Return the data. Every word must match.

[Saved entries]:
==========

-- ==== Sys2Proof/Machine/State.lean ====
section
/-! DEFINITION. The state of the machine as plain data: all the state of 10_state.md, the parameters of 00_scope.md R3,
and the inputs and outputs of the four host operations (00_scope.md R9); and the state after `reset`. -/

namespace Sys2Proof.Machine

/-- A step can end in no fault: the core raises no exception, fault, trap or error result for any instruction in any
state (R8, R160). No one raises one, so the type has no constructor; safe (log entry 23). -/
inductive Fault where
  deriving DecidableEq, Repr

/-- Why a step could be refused. -/
inductive Refusal where
  /-- Raised by an arm of `exec` for an instruction that has no meaning yet; no arm raises it now. Safe. -/
  | notModelled (mnemonic : String)
  deriving DecidableEq, Repr

/-- The key vector `KEYS` of one `step`, one flag per logical key, true where the key is down (R23). -/
abbrev KeyVector := Vector Bool 16

/-- The wait-for-key state `WAIT` (R19, R154). -/
inductive Wait where
  | running
  | awaitingKey (r : Reg)
  deriving DecidableEq, Repr

/-- The four operations of the host (R9, R164). -/
inductive HostOp where
  /-- `reset()` (R180). -/
  | reset
  /-- `load(rom)` (R181), a byte string of any length. -/
  | load (rom : List Byte)
  /-- `tick_timers()` (R167). -/
  | tickTimers
  /-- `step(keys)` (R80). -/
  | step (keys : KeyVector)
  deriving DecidableEq, Repr

/-- Memory: the bytes that differ from the reset contents, by strictly rising address (`Memory.wf` in Ops.lean). -/
abbrev Memory := List Host.Cell

/-- The display surface: 32 rows from the top, each of 64 cells from the left, true where the cell is on (R22). -/
abbrev Display := Vector (Vector Bool 64) 32

/-- The machine. The fields down to `fb` are the state of 10_state.md; `cfg` holds the parameters of R3, which no
operation writes; the last four fields are the inputs and outputs of the host operations (log entries 1 to 4). -/
structure State where
  /-- `x[0]` to `x[15]`; `x[15]` is also the flag (R10, R11, R12). -/
  regs : Vector Byte 16
  /-- `pc`, a byte address (R13). -/
  pc : Word
  /-- `I` (R14). -/
  idx : Word
  /-- `DT` (R15). -/
  dt : Byte
  /-- `ST` (R16). -/
  st : Byte
  /-- `SP`, the number of valid stack entries, 0 to 16 (R17). -/
  sp : Fin 17
  /-- `STK[0]` to `STK[15]` (R17). -/
  stk : Vector Word 16
  /-- `WAIT` (R19). -/
  wait : Wait
  /-- `MEM[0]` to `MEM[4095]` (R20), as the difference from the reset contents. -/
  mem : Memory
  /-- `FB[cy][cx]` (R22). -/
  fb : Display
  /-- The parameters `FONT` and `SHIFT_SRC` (R3). -/
  cfg : Config
  /-- DESIGN CHOICE (log entry 1): the key vector of the current `step`, its argument `KEYS` (R23, R80). -/
  keys : KeyVector
  /-- DESIGN CHOICE (log entry 4): how many bytes the random source has delivered; draw `k` is `Config.rnd k`. -/
  draws : Nat
  /-- DESIGN CHOICE (log entry 3): what the latest `tick_timers` returned to the host, none before the first. -/
  soundOut : Option Bool
  /-- DESIGN CHOICE (log entry 2): the operations the host will issue next, oldest first. -/
  host : List HostOp
  deriving DecidableEq, Repr

/-- The display with every cell off (R22, R140). -/
def Display.blank : Display := Vector.replicate 32 (Vector.replicate 64 false)

/-- The state right after `reset` (R25, R180): every register 0, `pc` = 0x0200, an empty stack, `Running`, memory at
its reset contents, the display blank; the parameters at the defaults of R3. The last four fields are DESIGN CHOICE
(log entries 1 to 4): no key down, no byte drawn, no tick yet, no operation queued. -/
def State.reset : State where
  regs := Vector.replicate 16 0
  pc := 0x0200
  idx := 0
  dt := 0
  st := 0
  sp := 0
  stk := Vector.replicate 16 0
  wait := .running
  mem := []
  fb := Display.blank
  cfg := Config.default
  keys := Vector.replicate 16 false
  draws := 0
  soundOut := none
  host := []

end Sys2Proof.Machine
end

==========

[SOLVED PROBLEM]:
-- ==== Sys2Proof/Machine/State.lean ====
section
/-! DEFINITION. The state of the machine as plain data: all the state of 10_state.md, the parameters of 00_scope.md R3,
and the inputs and outputs of the four host operations (00_scope.md R9); and the state after `reset`. -/

namespace Sys2Proof.Machine

/-- A step can end in no fault: the core raises no exception, fault, trap or error result for any instruction in any
state (R8, R160). No one raises one, so the type has no constructor; safe (log entry 23). -/
inductive Fault where
  deriving DecidableEq, Repr

/-- Why a step could be refused. -/
inductive Refusal where
  /-- Raised by an arm of `exec` for an instruction that has no meaning yet; no arm raises it now. Safe. -/
  | notModelled (mnemonic : String)
  deriving DecidableEq, Repr

/-- The key vector `KEYS` of one `step`, one flag per logical key, true where the key is down (R23). -/
abbrev KeyVector := Vector Bool 16

/-- The wait-for-key state `WAIT` (R19, R154). -/
inductive Wait where
  | running
  | awaitingKey (r : Reg)
  deriving DecidableEq, Repr

/-- The four operations of the host (R9, R164). -/
inductive HostOp where
  /-- `reset()` (R180). -/
  | reset
  /-- `load(rom)` (R181), a byte string of any length. -/
  | load (rom : List Byte)
  /-- `tick_timers()` (R167). -/
  | tickTimers
  /-- `step(keys)` (R80). -/
  | step (keys : KeyVector)
  deriving DecidableEq, Repr

/-- Memory: the bytes that differ from the reset contents, by strictly rising address (`Memory.wf` in Ops.lean). -/
abbrev Memory := List Host.Cell

/-- The display surface: 32 rows from the top, each of 64 cells from the left, true where the cell is on (R22). -/
abbrev Display := Vector (Vector Bool 64) 32

/-- The machine. The fields down to `fb` are the state of 10_state.md; `cfg` holds the parameters of R3, which no
operation writes; the last four fields are the inputs and outputs of the host operations (log entries 1 to 4). -/
structure State where
  /-- `x[0]` to `x[15]`; `x[15]` is also the flag (R10, R11, R12). -/
  regs : Vector Byte 16
  /-- `pc`, a byte address (R13). -/
  pc : Word
  /-- `I` (R14). -/
  idx : Word
  /-- `DT` (R15). -/
  dt : Byte
  /-- `ST` (R16). -/
  st : Byte
  /-- `SP`, the number of valid stack entries, 0 to 16 (R17). -/
  sp : Fin 17
  /-- `STK[0]` to `STK[15]` (R17). -/
  stk : Vector Word 16
  /-- `WAIT` (R19). -/
  wait : Wait
  /-- `MEM[0]` to `MEM[4095]` (R20), as the difference from the reset contents. -/
  mem : Memory
  /-- `FB[cy][cx]` (R22). -/
  fb : Display
  /-- The parameters `FONT` and `SHIFT_SRC` (R3). -/
  cfg : Config
  /-- DESIGN CHOICE (log entry 1): the key vector of the current `step`, its argument `KEYS` (R23, R80). -/
  keys : KeyVector
  /-- DESIGN CHOICE (log entry 4): how many bytes the random source has delivered; draw `k` is `Config.rnd k`. -/
  draws : Nat
  /-- DESIGN CHOICE (log entry 3): what the latest `tick_timers` returned to the host, none before the first. -/
  soundOut : Option Bool
  /-- DESIGN CHOICE (log entry 2): the operations the host will issue next, oldest first. -/
  host : List HostOp
  deriving DecidableEq, Repr

/-- The display with every cell off (R22, R140). -/
def Display.blank : Display := Vector.replicate 32 (Vector.replicate 64 false)

/-- The state right after `reset` (R25, R180): every register 0, `pc` = 0x0200, an empty stack, `Running`, memory at
its reset contents, the display blank; the parameters at the defaults of R3. The last four fields are DESIGN CHOICE
(log entries 1 to 4): no key down, no byte drawn, no tick yet, no operation queued. -/
def State.reset : State where
  regs := Vector.replicate 16 0
  pc := 0x0200
  idx := 0
  dt := 0
  st := 0
  sp := 0
  stk := Vector.replicate 16 0
  wait := .running
  mem := []
  fb := Display.blank
  cfg := Config.default
  keys := Vector.replicate 16 false
  draws := 0
  soundOut := none
  host := []

end Sys2Proof.Machine
end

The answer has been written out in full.